WHAT THIS TASK INVOLVES: Among the entries below, copy every line that carries the word "PAWN".

DATASET ENTRIES:
/-- Home agent page (R188, R274, R298). -/
def State.homeHw (s : State) (c off : Nat) (w : Word) : Word :=
  let entries := (s.remap.filter fun e => e.1 / 2048 == c && e.2.v).map Prod.snd
  if off = Reg.HOME_QSTAT.OCC.off then
    showAt Reg.HOME_QSTAT.OCC (s.homeQueue.filter fun r => s.homeAgent r.line == some c).length w
  else if off = Reg.DIR_OCC.VALID.off then showAt Reg.DIR_OCC.VALID (s.dir.filter fun e => e.1 / 524288 == c).length w
  else if off = Reg.HOME_GRAN_OWNER.OWNER.off then
    showAt Reg.HOME_GRAN_OWNER.OWNER (s.ownerOf (s.granuleIn c (s.rd (uHome c) Reg.HOME_GRAN_SEL.SEL))) w
  else if off = Reg.MEM_REMAP.V.off then
    let e := s.remap.look Remap.none (c * 2048 + s.rd (uHome c) Reg.MEM_REMAP_SEL.IDX)
    if e.v then
      showBit Reg.MEM_REMAP.V true (showBit Reg.MEM_REMAP.KIND e.flip
        (showAt Reg.MEM_REMAP.MGRAN e.gran (showAt Reg.MEM_REMAP.SLOT (if e.flip then 0 else e.slot) w)))
    else w
  else if off = Reg.MEM_REMAP_CNT.GUEST_N.off then
    showAt Reg.MEM_REMAP_CNT.GUEST_N (entries.filter fun e => !e.flip).length
      (showAt Reg.MEM_REMAP_CNT.FLIP_N (entries.filter fun e => e.flip).length w)
  else w

/-- Tile page (R213). -/
def State.tileHw (s : State) (t off : Nat) (w : Word) : Word :=
  let role (n : Nat) : Role := (s.core (slotCore t n)).role
  if off = Reg.CKW_SLOTS.PAWN.off then
    showAt Reg.CKW_SLOTS.PAWN (bitWord 12 fun n => role n == .pawn)
      (showAt Reg.CKW_SLOTS.ACTIVE ((List.range 12).filter fun n => role n == .active || role n == .watch).length w)
  else if off = Reg.CKW_CMD.BUSY.off then
    showBit Reg.CKW_CMD.BUSY (s.ckwRuns.look none t).isSome (showAt Reg.CKW_CMD.PHASE (s.ckwPhase t) w)
  else w

/-- Microcode store page (R225). -/
def State.mcsHw (s : State) (k off : Nat) (w : Word) : Word :=
  if off = Reg.MCS_STAT.STALE.off then showBit Reg.MCS_STAT.STALE (s.patchDue.look 0 k != 0) w
  else if off = Reg.MCS_ROM.ROM_ID.off then showAt Reg.MCS_ROM.ROM_ID romId w
  else w

/-- The certificate and the public device key (R422, R428): Qx, then Qy. -/
def devicePublic : List Byte :=
  let q := p384.mul (Config.deviceKey % p384.n) p384.base
  natBytes 48 (p384.affineX q) ++ natBytes 48 (p384.affineY q)

/-- Service die page (R226, R428, R448). -/
def State.svcHw (s : State) (off : Nat) (w : Word) : Word :=
  let ix (f : Field) : Nat := (off - f.off) / 8
  if off = Reg.MCS_LDR_CTL.BUSY.off then
    showBit Reg.MCS_LDR_CTL.BUSY s.mcsRun.isSome (showAt Reg.MCS_LDR_CTL.PENDING s.mcsPending.length w)
  else if Reg.MCS_KEYHASH.KEYHASH.off ≤ off ∧ off < Reg.MCS_KEYHASH.KEYHASH.off + 48 then Config.mcsKeyHash (ix Reg.MCS_KEYHASH.KEYHASH)
  else if off = Reg.ATT_CTL.BUSY.off then showBit Reg.ATT_CTL.BUSY s.att.isSome w
  else if Reg.ATT_LOG.WORD.off ≤ off ∧ off < Reg.ATT_LOG.WORD.off + 128 then
    BitVec.ofNat 64 (doublewordOf (s.attLog.look [] (s.rd uSvcDie Reg.ATT_LOG_SEL.IDX)) (ix Reg.ATT_LOG.WORD))
  else if Reg.ATT_PUB.PUB.off ≤ off ∧ off < Reg.ATT_PUB.PUB.off + 96 then
    BitVec.ofNat 64 (doublewordOf devicePublic (ix Reg.ATT_PUB.PUB))
  else if off = Reg.ATT_CERT_LEN.LEN.off then showAt Reg.ATT_CERT_LEN.LEN certBytes.length w
  else if off = Reg.ATT_CERT_DATA.DATA.off then BitVec.ofNat 64 (doublewordOf certBytes (s.rd uSvcDie Reg.ATT_CERT_SEL.IDX))
  else if Reg.STW_FWKEYHASH.KEYHASH.off ≤ off ∧ off < Reg.STW_FWKEYHASH.KEYHASH.off + 48 then
    Config.fwKeyHash (ix Reg.STW_FWKEYHASH.KEYHASH)
  else w

/-- Foreman page (R253, R254). -/
def State.foremanHw (s : State) (off : Nat) (w : Word) : Word :=
  if off = Reg.FMN_ENV.ENVELOPE.off then
    showAt Reg.FMN_ENV.ENVELOPE s.power.envelope (showAt Reg.FMN_ENV.CAP s.capNow (showAt Reg.FMN_ENV.P_CORE_W s.power.pCore
      (showAt Reg.FMN_ENV.POWERED s.poweredCores
        (showAt Reg.FMN_ENV.BUSY_CORES (allCores.filter fun k => (s.core k).wu.isSome).length w))))
  else if off = Reg.FMN_LIVE.LIVE.off then
    showAt Reg.FMN_LIVE.LIVE s.wus.length (showAt Reg.FMN_LIVE.SPILL s.spilled.length w)
  else if off = Reg.FMN_EVICT.BUSY.off then showBit Reg.FMN_EVICT.BUSY s.evict.isSome w
  else if 0x400 ≤ off ∧ off < 0xC00 ∧ (off - 0x400) % 0x20 = 0x10 then
    let n := (off - 0x400) / 0x20
    showAt Reg.FMN_SEAM_STAT.RUNNING (allCores.filter fun k => s.coreSeam k == some n).length
      (showAt Reg.FMN_SEAM_STAT.LIVE (s.wus.filter fun e => e.2.seam == n).length
        (showAt Reg.FMN_SEAM_STAT.READY (s.readyOf n).length w))
  else w

/-- Bit `n` of a word that has one bit for each seam. -/
def seamBits (p : Nat → Bool) : Word := BitVec.ofNat 64 (bitWord 64 p)

/-- Exchange contexts that no seam is allotted (R272). -/
def State.freeContexts (s : State) : Nat := 262144 - sumOf programSeams fun n => s.rd uSeamCtl (Reg.SEAM_QUOTA.CTX.ix n)

/-- Seam controller page (R272, R273). Seam 0 reads as always built, with nothing else in force. -/
def State.seamCtlHw (s : State) (off : Nat) (w : Word) : Word :=
  if off = Reg.SEAM_CMD.BUSY.off then showBit Reg.SEAM_CMD.BUSY s.seamCmd.isSome w
  else if off = Reg.SEAM_FREE.FREE_GRAN.off then
    showAt Reg.SEAM_FREE.FREE_GRAN s.freeGranules (showAt Reg.SEAM_FREE.FREE_CTX s.freeContexts w)
  else if off = Reg.SEAM_SEALED.SEALED.off then seamBits fun n => s.sealed n
  else if off = Reg.SEAM_TIMING.TIMING_OK.off then seamBits fun n => s.timingOk.look false n
  else if off = Reg.SEAM_CHKSTOP.CHKSTOP.off then seamBits fun n => n != 0 && s.seamState n == 3
  else if 0x100 ≤ off ∧ off < 0xD00 ∧ (off - 0x100) % 0x30 = 0 then
    let n := (off - 0x100) / 0x30
    if n = 0 then s.seamStateWord 0 else showBit Reg.SEAM_STATE.TIMING_OK (s.timingOk.look false n) w
  else w

/-- Memory channel page (R297). -/
def State.memHw (s : State) (c off : Nat) (w : Word) : Word :=
  if off = Reg.MEM_TRAIN.BUSY.off then
    showBit Reg.MEM_TRAIN.BUSY (s.trainRun c).isSome (showAt Reg.MEM_TRAIN.PHASE (s.trainPhase c) w)
  else if off = Reg.MEM_LAT.READ_CLK.off then
    showAt Reg.MEM_LAT.READ_CLK (s.rd (uMem c) Reg.MEM_CFG.RL + 14) (showAt Reg.MEM_LAT.WRITE_CLK (s.rd (uMem c) Reg.MEM_CFG.WL + 12) w)
  else if off = Reg.MEM_CAP.SLOTS.off then
    showAt Reg.MEM_CAP.SLOTS (s.capacity c) (showAt Reg.MEM_CAP.MAPPED (s.mappedOn c)
      (showAt Reg.MEM_CAP.GUESTS (s.remap.filter fun e => e.1 / 2048 == c && e.2.v && !e.2.flip).length w))
  else w

/-- Is the personality group whose first lane is `lane` unusable (R324)? -/
def State.groupUnusable (s : State) (lane : Nat) : Bool := (s.widthAt lane).isSome && !(s.link lane).up

/-- Exchange context store page (R324). -/
def State.ctxHw (s : State) (d off : Nat) (w : Word) : Word :=
  if off = Reg.CHS_STAT.IN_USE.off then showAt Reg.CHS_STAT.IN_USE (s.heldIn d) w
  else if off = Reg.CHS_PEER.PEER.off then
    let unpaired := (s.exchanges.filter fun e => exDie e.1 == d && !e.2.paired).length
    showAt Reg.CHS_PEER.PEER (s.peers.filter fun e => e.1 / 262144 == d).length
      (showAt Reg.CHS_PEER.UNPAIRED unpaired w)
  else if off = Reg.CHS_PATH_DOWN.DOWN.off then seamBits fun n => s.groupUnusable (64 * d + n)
  else w

/-- The header that slot `i` of a bank holds; a slot that has held nothing reads 0 (R327, R344; log entry 55). -/
def State.entryHeader (s : State) (d i : Nat) : List Byte :=
  let e := s.jslot d i
  if e = JEntry.none then List.replicate 128 0 else e.bytes (s.payload d e)

/-- Journal bank page (R344). -/
def State.bankHw (s : State) (d off : Nat) (w : Word) : Word :=
  let mine := (s.jslots.filter fun e => e.1 / 16384 == d && e.2.used).map Prod.snd
  if off = Reg.JNL_STAT.ENTRIES.off then
    showAt Reg.JNL_STAT.ENTRIES (s.bankEntries d) (showAt Reg.JNL_STAT.PAGES (mine.flatMap fun e => e.pages).eraseDups.length
      (showAt Reg.JNL_STAT.HELD (mine.filter fun e => e.marked && e.held).length (showBit Reg.JNL_STAT.AVAIL (s.bankAvail d) w)))
  else if off = Reg.JNL_NEXT.NEXT.off then BitVec.ofNat 64 s.jnext
  else if off = Reg.JNL_CMD.BUSY.off then
    showBit Reg.JNL_CMD.BUSY (match s.jcmd with | some (_, _, b) => b == d | none => false) w
  else if Reg.JNL_ENT.WORD.off ≤ off ∧ off < Reg.JNL_ENT.WORD.off + 128 then
    BitVec.ofNat 64 (doublewordOf (s.entryHeader d (s.rd (uBank d) Reg.JNL_ENT_SEL.IDX)) ((off - Reg.JNL_ENT.WORD.off) / 8))
  else w

/-- Drain store page (R345). -/
def State.drainHw (s : State) (d off : Nat) (w : Word) : Word :=
  if off = Reg.DRN_STAT.IMAGE.off then
    let code := match s.images.look none d with | none => 0 | some m => if m.whole then 1 else 2
    let n := match s.images.look none d with | none => 0 | some m => m.entries.length
    showAt Reg.DRN_STAT.IMAGE code (showBit Reg.DRN_STAT.DRAINING (s.draining.look false d) (showAt Reg.DRN_STAT.ENTRIES n w))
  else if off = Reg.DRN_IMAGE.PCYCLE.off then
    match s.images.look none d with
    | none => w
    | some m => showAt Reg.DRN_IMAGE.PCYCLE m.pcycle (showAt Reg.DRN_IMAGE.BYTES m.size w)
  else w

/-- Hauler page (R379). -/
def State.haulerHw (s : State) (h off : Nat) (w : Word) : Word :=
  if off = Reg.HLR_STAT.STATE.off then
    showAt Reg.HLR_STAT.STATE (s.hauler h).mode.code (showAt Reg.HLR_STAT.PC (s.hauler h).pc.toNat w)
  else if off = Reg.PIT_DATA.DATA.off ∧ s.powered (uHauler h) then
    showAt Reg.PIT_DATA.DATA (s.pitWord h (s.rd (uHauler h) Reg.PIT_SEL.ADDR)).toNat w
  else w

/-- I/O die page (R380). -/
def State.iodieHw (s : State) (d off : Nat) (w : Word) : Word :=
  if off = Reg.MCH_CMD.BUSY.off then showBit Reg.MCH_CMD.BUSY (s.marchRuns.look none d).isSome w
  else if off = Reg.MCH_STAT.ELEMENT.off then showAt Reg.MCH_STAT.ELEMENT (s.marchElement d) w
  else if off = Reg.HLR_IMG_CTL.BUSY.off then showBit Reg.HLR_IMG_CTL.BUSY (s.loadRuns.look none d).isSome w
  else w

ANSWER SPACE:
  if off = Reg.CKW_SLOTS.PAWN.off then
    showAt Reg.CKW_SLOTS.PAWN (bitWord 12 fun n => role n == .pawn)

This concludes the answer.